Ligado tangencialmente con pulperías, el legendario Juan Moreira se ‘desgracia’ acuchillando al pulpero italiano Sardetti, y muere en uno de estos establecimientos cuando intentaba huir. Lois Pérez Leira, citando al poeta Luis Franco aseguraba en uno de sus libros que Moreira había nacido  en la ‘Pobra do Caramiñal’, una villa marinera ubicada en la provincia de A Coruña, por el año 1829, y huyó a la Argentina luego de matar a un paisano por orden de un cacique para el que trabajaba. Sin embargo, lo más seguro es que haya nacido en Flores y su padre fuera el temido mazorquero José Custodio Moreira (este cuerpo rosista fue integrado por varios paisanos, entre ellos el tristemente célebre  Cuitiño).

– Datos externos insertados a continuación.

-- ==== Sys2Proof/Machine/TypesBinath.lean ====
section
/-! DEFINITION. Plain-data types of the Binath links and the cascade (spec/16_binath_cascade.md). -/

namespace Sys2Proof.Machine

/-- A message waiting to be sent: the KIND and CHAN of its flits, payload bytes still to send, whether its first flit has gone, and
what it carries. -/
structure TxMsg where
  kind : Nat
  chan : Nat
  left : Nat
  started : Bool
  msg : LinkMsg
  deriving DecidableEq, Repr

/-- A flit as its sender keeps it for replay (R316, R320); what the message carries stands in its last flit. -/
structure TxFlit where
  kind : Nat
  vc : Nat
  som : Bool
  eom : Bool
  seq : Nat
  len : Nat
  chan : Nat
  msg : Option LinkMsg
  deriving DecidableEq, Repr

/-- A flit as sent, with its ACK and the credits it returns. -/
structure SentFlit where
  flit : TxFlit
  ack : Nat
  crVc : Nat
  crCnt : Nat
  deriving DecidableEq, Repr

/-- A link beyond its registers (R314 to R320, R323, R327). Of the sender: next SEQ, unacknowledged flits oldest first, the index of the next one to
replay, replays in a row without progress, when the oldest was last sent in ns, credits held and messages waiting per VC, a NAK to
send, and flits of VC2 and VC3 sent while both waited. Of the receiver: expected SEQ, whether a NAK was sent and flits are being
discarded, and credits to return per VC. The last flit sent; the peer's IDENT and TOPO and whether TOPO was heard; when training began
and a flit last came, in ns; and of the time exchange t1 in 2⁻⁴ ns, exchanges in a row unanswered and with invalid parent time. -/
structure Link where
  txSeq : Nat := 0
  replay : List TxFlit := []
  resend : Option Nat := none
  stalls : Nat := 0
  oldestAt : Nat := 0
  credits : List Nat := [64, 256, 1024, 256]
  queues : List (List TxMsg) := [[], [], [], []]
  nak : Option Nat := none
  share2 : Nat := 0
  share3 : Nat := 0
  rxSeq : Nat := 0
  discarding : Bool := false
  owed : List Nat := [0, 0, 0, 0]
  last : Option SentFlit := none
  ident : Option Ident := none
  topo : Topo := {}
  heard : Bool := false
  trainAt : Nat := 0
  lastRx : Nat := 0
  t1 : Option Int := none
  missed : Nat := 0
  badParent : Nat := 0
  deriving DecidableEq, Repr

/-- The global seats of a fabric conference at its root (R331): holders by FLEG, OUTRANKED counts, and ticks in a row without an
entry. -/
structure GSeats where
  seats : List (Option Nat) := []
  outranked : List Nat := []
  absent : List Nat := []
  deriving DecidableEq, Repr

/-- A device in its fabric (R322 to R333): the FCONF words in effect; its active uplink; PATH at the last boundary; whether it is local root; when the uplink was last in UP, in ns; a claim as
link, switch tick and acceptance, when the last claim was made or failed, and whether one failed since the device became unrooted; claims it granted and standby links it serves as downlinks; a revert
and standby links whose child reverts, with switch ticks; since when LINK0 has been UP with a ROOTED peer (both in ns); the topology it last
announced; what the inbound links delivered in this tick and what is consumed in this one; K by conference as carried; the sections
of this tick produced up and down by conference; conferences still to run; global seats; holders the last down entries named; the FLEGs of
the down entries before; whether the root changed at this boundary; and the tick of the sections. -/
structure Fabric where
  fconf : Sparse Word := []
  uplink : Option Nat := none
  path : List Nat := []
  localRoot : Bool := false
  uplinkAt : Nat := 0
  claim : Option (Nat × Nat × Bool) := none
  claimAt : Nat := 0
  retrying : Bool := false
  grants : List (Nat × Nat) := []
  serving : List Nat := []
  revert : Option Nat := none
  returning : List (Nat × Nat) := []
  backSince : Option Nat := none
  announced : Topo := {}
  arrived : List (Nat × CFrame) := []
  frames : List (Nat × CFrame) := []
  carriedK : Sparse Nat := []
  up : Sparse (List CEntry) := []
  down : Sparse (List CEntry) := []
  todo : List Nat := []
  gseats : Sparse GSeats := []
  holders : Sparse (List Nat) := []
  before : Sparse (List Nat) := []
  rootChanged : Bool := false
  tick : Nat := 0
  deriving DecidableEq, Repr

end Sys2Proof.Machine
end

Volviendo a las pulperías, las primeras referencias a ellas  son de cronistas y viajeros del siglo XVII. La más antigua del inca Garcilaso de la Vega, refiriéndose al pulpero con esta denominación diciendo que éste era un “...nombre impuesto a los más pobres vendedores...” Quien primero legisló su actividad fue Felipe IV en 1631 en la Ley XII que las avala por “... Necesarias para el abasto”. Tiene su origen en las primeras épocas de la colonia: ya que en marzo de 1600 el cabildo porteño impuso a un pulpero una multa de 8 pesos por haberle vendido vino a indios y negros. Pulperías hubo en todo el territorio de las colonias españolas, desde México hasta el Río de la Plata, pasando por Colombia y Perú.

Ya a principios del siglo XX, cambian las costumbres, las leyes, y en las ciudades se fueron transformando en almacenes, y el despacho de bebidas y comidas quedó de a poco a cargo de cafés, confiterías y restaurantes regenteados especialmente por gallegos. En los suburbios fue donde más sobrevivieron, y también en el campo, con el nombre de almacén de ramos generales. En definitiva, lo obvio suele pasar desapercibido, y la cocina hispana, por común y siempre presente en la historia argentina no es tenida en cuenta a la hora de buscar el origen, el inicio de una cocina nacional. Es de esperar, que siendo la gastronomía una actividad social, parte de los patrimonios culturales intangibles y la identidad de los pueblos, la tendencia de muchos cocineros por adherir a movimientos globales, se revierta como ya sucede en muchos países, y aquí también se vuelva a los orígenes poniendo en valor y recreando platos impuestos por los pioneros en los fogones argentinos, primero familiares y luego públicos. Será, indirectamente, un homenaje a muchos de los inmigrantes que sumaron su esfuerzo al crecimiento de este hermoso país, patria de nuestros hijos.

Lengua a la vinagreta

Ingredientes: 1 lengua de vaca, 1 cebolla de verdeo picada, 1 cebolla chica picada, perejil fresco picado, 4 dientes de ajo en láminas, 1 copa de vino blanco, ½ taza de vinagre de alcohol, ½ taza de aceite, sal, orégano, pimienta, y ají molido, a gusto.

Preparación: Hervir la lengua en el agua con sal, ramitas de tomillo y 3 hojas laurel durante unas 2 horas, pinchar con un tenedor y fijarse si está bien tierna y retirar del fuego.
Dejar enfriar en el mismo caldo. Cuando esté tibio, retirar la lengua y sacarle la piel. Dejar enfriar en la heladera para poder filetearla, porque en caliente se deshace. Filetearla bien delgada. En un recipiente hondo disponer los ingredientes de la marinada. Echar en capas la lengua, mover para que el líquido cubra todo. Tapar con papel film y llevar a la heladera un mínimo de 3 días. Comer como tapa, entrante, o ingrediente de una picada porteña.